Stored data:

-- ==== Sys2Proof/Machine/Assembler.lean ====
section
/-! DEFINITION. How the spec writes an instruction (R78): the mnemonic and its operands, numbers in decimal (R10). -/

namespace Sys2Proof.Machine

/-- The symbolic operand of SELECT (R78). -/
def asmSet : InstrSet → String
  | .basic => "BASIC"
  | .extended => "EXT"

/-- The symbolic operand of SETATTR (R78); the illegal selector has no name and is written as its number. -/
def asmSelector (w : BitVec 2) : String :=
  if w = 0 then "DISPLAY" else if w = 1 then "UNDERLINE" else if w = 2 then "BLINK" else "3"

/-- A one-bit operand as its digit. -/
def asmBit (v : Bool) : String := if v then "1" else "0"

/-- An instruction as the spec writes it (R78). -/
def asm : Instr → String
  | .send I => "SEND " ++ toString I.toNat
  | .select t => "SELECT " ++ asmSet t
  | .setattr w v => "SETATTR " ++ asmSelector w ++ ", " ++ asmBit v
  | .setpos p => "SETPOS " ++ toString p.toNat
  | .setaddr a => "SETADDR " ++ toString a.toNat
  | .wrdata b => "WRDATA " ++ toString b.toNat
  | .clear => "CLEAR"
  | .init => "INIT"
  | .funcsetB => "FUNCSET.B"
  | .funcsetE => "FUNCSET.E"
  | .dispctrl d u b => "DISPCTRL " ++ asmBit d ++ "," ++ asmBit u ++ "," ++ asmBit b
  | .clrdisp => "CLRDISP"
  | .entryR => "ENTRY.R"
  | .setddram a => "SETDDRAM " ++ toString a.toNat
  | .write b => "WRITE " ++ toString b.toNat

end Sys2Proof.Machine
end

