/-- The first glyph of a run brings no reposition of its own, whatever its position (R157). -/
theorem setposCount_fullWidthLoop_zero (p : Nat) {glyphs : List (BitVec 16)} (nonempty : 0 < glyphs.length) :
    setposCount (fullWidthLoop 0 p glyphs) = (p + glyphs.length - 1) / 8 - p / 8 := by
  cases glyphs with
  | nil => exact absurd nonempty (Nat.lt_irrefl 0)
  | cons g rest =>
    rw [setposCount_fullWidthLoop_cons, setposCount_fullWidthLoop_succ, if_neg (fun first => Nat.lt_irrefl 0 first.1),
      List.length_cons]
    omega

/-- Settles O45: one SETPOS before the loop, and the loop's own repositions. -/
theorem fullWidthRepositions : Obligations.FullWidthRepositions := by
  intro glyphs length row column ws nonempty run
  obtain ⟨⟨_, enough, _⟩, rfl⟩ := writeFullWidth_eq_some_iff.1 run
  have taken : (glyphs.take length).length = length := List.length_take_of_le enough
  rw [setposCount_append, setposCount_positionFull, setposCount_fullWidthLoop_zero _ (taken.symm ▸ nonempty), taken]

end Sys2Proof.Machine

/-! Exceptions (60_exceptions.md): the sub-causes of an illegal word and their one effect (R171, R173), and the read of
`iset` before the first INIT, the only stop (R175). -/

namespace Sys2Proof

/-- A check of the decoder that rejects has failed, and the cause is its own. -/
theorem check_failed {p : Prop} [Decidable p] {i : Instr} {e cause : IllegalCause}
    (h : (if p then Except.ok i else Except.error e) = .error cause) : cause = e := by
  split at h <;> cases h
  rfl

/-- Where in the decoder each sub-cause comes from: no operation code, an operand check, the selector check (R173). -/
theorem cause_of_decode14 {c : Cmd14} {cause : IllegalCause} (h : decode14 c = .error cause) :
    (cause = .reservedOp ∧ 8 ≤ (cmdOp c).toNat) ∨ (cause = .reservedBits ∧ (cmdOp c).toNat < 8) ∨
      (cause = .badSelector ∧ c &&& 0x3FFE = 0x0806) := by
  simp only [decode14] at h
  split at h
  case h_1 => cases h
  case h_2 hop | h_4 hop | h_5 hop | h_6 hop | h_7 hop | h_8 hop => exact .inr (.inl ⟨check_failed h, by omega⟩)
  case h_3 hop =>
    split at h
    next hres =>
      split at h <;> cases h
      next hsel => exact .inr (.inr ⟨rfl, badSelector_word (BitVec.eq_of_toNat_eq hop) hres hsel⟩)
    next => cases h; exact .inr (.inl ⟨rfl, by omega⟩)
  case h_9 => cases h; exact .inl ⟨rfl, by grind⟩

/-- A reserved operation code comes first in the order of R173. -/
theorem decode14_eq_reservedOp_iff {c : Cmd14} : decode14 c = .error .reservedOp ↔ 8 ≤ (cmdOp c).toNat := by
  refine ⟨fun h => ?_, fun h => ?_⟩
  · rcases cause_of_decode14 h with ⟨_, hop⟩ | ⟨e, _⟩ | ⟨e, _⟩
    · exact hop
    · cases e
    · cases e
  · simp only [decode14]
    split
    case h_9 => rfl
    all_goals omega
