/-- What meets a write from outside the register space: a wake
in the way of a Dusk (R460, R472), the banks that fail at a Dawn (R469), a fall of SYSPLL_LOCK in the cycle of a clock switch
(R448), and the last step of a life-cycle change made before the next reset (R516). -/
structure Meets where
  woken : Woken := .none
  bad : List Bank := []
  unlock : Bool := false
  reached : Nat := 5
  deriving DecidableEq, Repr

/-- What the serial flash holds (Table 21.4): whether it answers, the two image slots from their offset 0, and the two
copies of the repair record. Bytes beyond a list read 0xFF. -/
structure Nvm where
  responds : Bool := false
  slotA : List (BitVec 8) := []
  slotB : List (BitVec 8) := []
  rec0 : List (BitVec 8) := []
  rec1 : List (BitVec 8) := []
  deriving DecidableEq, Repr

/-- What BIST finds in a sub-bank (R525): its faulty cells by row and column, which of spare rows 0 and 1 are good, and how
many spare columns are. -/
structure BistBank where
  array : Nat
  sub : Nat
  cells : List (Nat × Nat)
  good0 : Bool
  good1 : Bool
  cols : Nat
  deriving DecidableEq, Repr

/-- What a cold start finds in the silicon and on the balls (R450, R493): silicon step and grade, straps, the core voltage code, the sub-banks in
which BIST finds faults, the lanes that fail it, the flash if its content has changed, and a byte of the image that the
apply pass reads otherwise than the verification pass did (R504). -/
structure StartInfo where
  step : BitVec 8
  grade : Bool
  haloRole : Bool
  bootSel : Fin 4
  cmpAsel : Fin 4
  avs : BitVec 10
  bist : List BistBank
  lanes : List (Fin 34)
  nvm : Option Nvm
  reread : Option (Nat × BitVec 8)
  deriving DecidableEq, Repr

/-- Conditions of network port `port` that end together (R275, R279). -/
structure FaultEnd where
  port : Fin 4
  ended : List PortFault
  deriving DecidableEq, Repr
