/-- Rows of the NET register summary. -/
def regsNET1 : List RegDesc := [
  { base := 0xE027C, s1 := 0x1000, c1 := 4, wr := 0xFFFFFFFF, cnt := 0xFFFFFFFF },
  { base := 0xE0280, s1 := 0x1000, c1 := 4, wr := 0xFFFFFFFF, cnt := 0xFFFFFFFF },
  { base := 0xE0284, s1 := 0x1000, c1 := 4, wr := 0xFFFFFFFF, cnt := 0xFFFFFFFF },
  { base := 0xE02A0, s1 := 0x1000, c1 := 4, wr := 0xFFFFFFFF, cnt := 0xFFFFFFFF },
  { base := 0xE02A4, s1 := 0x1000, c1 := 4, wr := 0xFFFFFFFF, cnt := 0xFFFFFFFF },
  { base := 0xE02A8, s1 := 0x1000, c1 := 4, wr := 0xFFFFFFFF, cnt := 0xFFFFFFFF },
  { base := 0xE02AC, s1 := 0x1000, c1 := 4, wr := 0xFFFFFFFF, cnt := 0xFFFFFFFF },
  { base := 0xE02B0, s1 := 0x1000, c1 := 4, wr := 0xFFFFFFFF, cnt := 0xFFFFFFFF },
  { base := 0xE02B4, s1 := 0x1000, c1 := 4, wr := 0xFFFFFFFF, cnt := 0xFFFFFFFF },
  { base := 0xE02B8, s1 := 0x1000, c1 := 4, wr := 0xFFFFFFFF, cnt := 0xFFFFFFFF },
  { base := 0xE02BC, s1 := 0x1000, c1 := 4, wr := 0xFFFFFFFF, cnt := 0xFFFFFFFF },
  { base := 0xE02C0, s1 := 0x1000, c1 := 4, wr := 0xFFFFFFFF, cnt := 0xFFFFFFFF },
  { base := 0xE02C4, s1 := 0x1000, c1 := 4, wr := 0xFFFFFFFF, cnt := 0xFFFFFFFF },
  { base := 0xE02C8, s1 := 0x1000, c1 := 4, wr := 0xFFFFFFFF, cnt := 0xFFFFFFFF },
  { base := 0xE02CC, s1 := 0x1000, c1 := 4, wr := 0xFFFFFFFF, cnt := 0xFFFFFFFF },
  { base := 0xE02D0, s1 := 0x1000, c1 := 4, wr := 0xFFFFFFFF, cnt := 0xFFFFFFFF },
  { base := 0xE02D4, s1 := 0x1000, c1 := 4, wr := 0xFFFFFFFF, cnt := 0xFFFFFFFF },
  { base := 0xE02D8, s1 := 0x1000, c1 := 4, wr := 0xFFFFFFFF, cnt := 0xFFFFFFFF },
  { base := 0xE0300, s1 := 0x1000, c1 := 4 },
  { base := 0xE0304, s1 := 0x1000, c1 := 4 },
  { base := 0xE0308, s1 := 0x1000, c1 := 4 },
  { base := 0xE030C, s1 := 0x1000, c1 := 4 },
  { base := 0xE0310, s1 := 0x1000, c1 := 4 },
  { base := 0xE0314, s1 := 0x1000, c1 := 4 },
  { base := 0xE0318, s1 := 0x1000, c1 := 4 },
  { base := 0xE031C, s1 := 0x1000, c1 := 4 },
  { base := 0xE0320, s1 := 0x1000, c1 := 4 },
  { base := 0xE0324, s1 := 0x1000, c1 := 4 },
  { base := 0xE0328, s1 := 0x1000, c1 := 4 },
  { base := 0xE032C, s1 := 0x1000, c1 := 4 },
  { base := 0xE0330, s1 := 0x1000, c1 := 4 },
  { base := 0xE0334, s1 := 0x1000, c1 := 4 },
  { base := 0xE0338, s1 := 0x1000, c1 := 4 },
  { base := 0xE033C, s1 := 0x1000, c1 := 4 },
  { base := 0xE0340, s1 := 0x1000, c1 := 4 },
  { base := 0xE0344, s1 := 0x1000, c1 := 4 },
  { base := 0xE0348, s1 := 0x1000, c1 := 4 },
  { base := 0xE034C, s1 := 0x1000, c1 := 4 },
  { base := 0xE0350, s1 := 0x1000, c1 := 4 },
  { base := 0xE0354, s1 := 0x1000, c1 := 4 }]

| What the task requires |
The answer must be the line containing "base := 0xE032C, s1" and every line after it through the end of the records, repeated exactly.

| Solution for this exercise |
  { base := 0xE032C, s1 := 0x1000, c1 := 4 },
  { base := 0xE0330, s1 := 0x1000, c1 := 4 },
  { base := 0xE0334, s1 := 0x1000, c1 := 4 },
  { base := 0xE0338, s1 := 0x1000, c1 := 4 },
  { base := 0xE033C, s1 := 0x1000, c1 := 4 },
  { base := 0xE0340, s1 := 0x1000, c1 := 4 },
  { base := 0xE0344, s1 := 0x1000, c1 := 4 },
  { base := 0xE0348, s1 := 0x1000, c1 := 4 },
  { base := 0xE034C, s1 := 0x1000, c1 := 4 },
  { base := 0xE0350, s1 := 0x1000, c1 := 4 },
  { base := 0xE0354, s1 := 0x1000, c1 := 4 }]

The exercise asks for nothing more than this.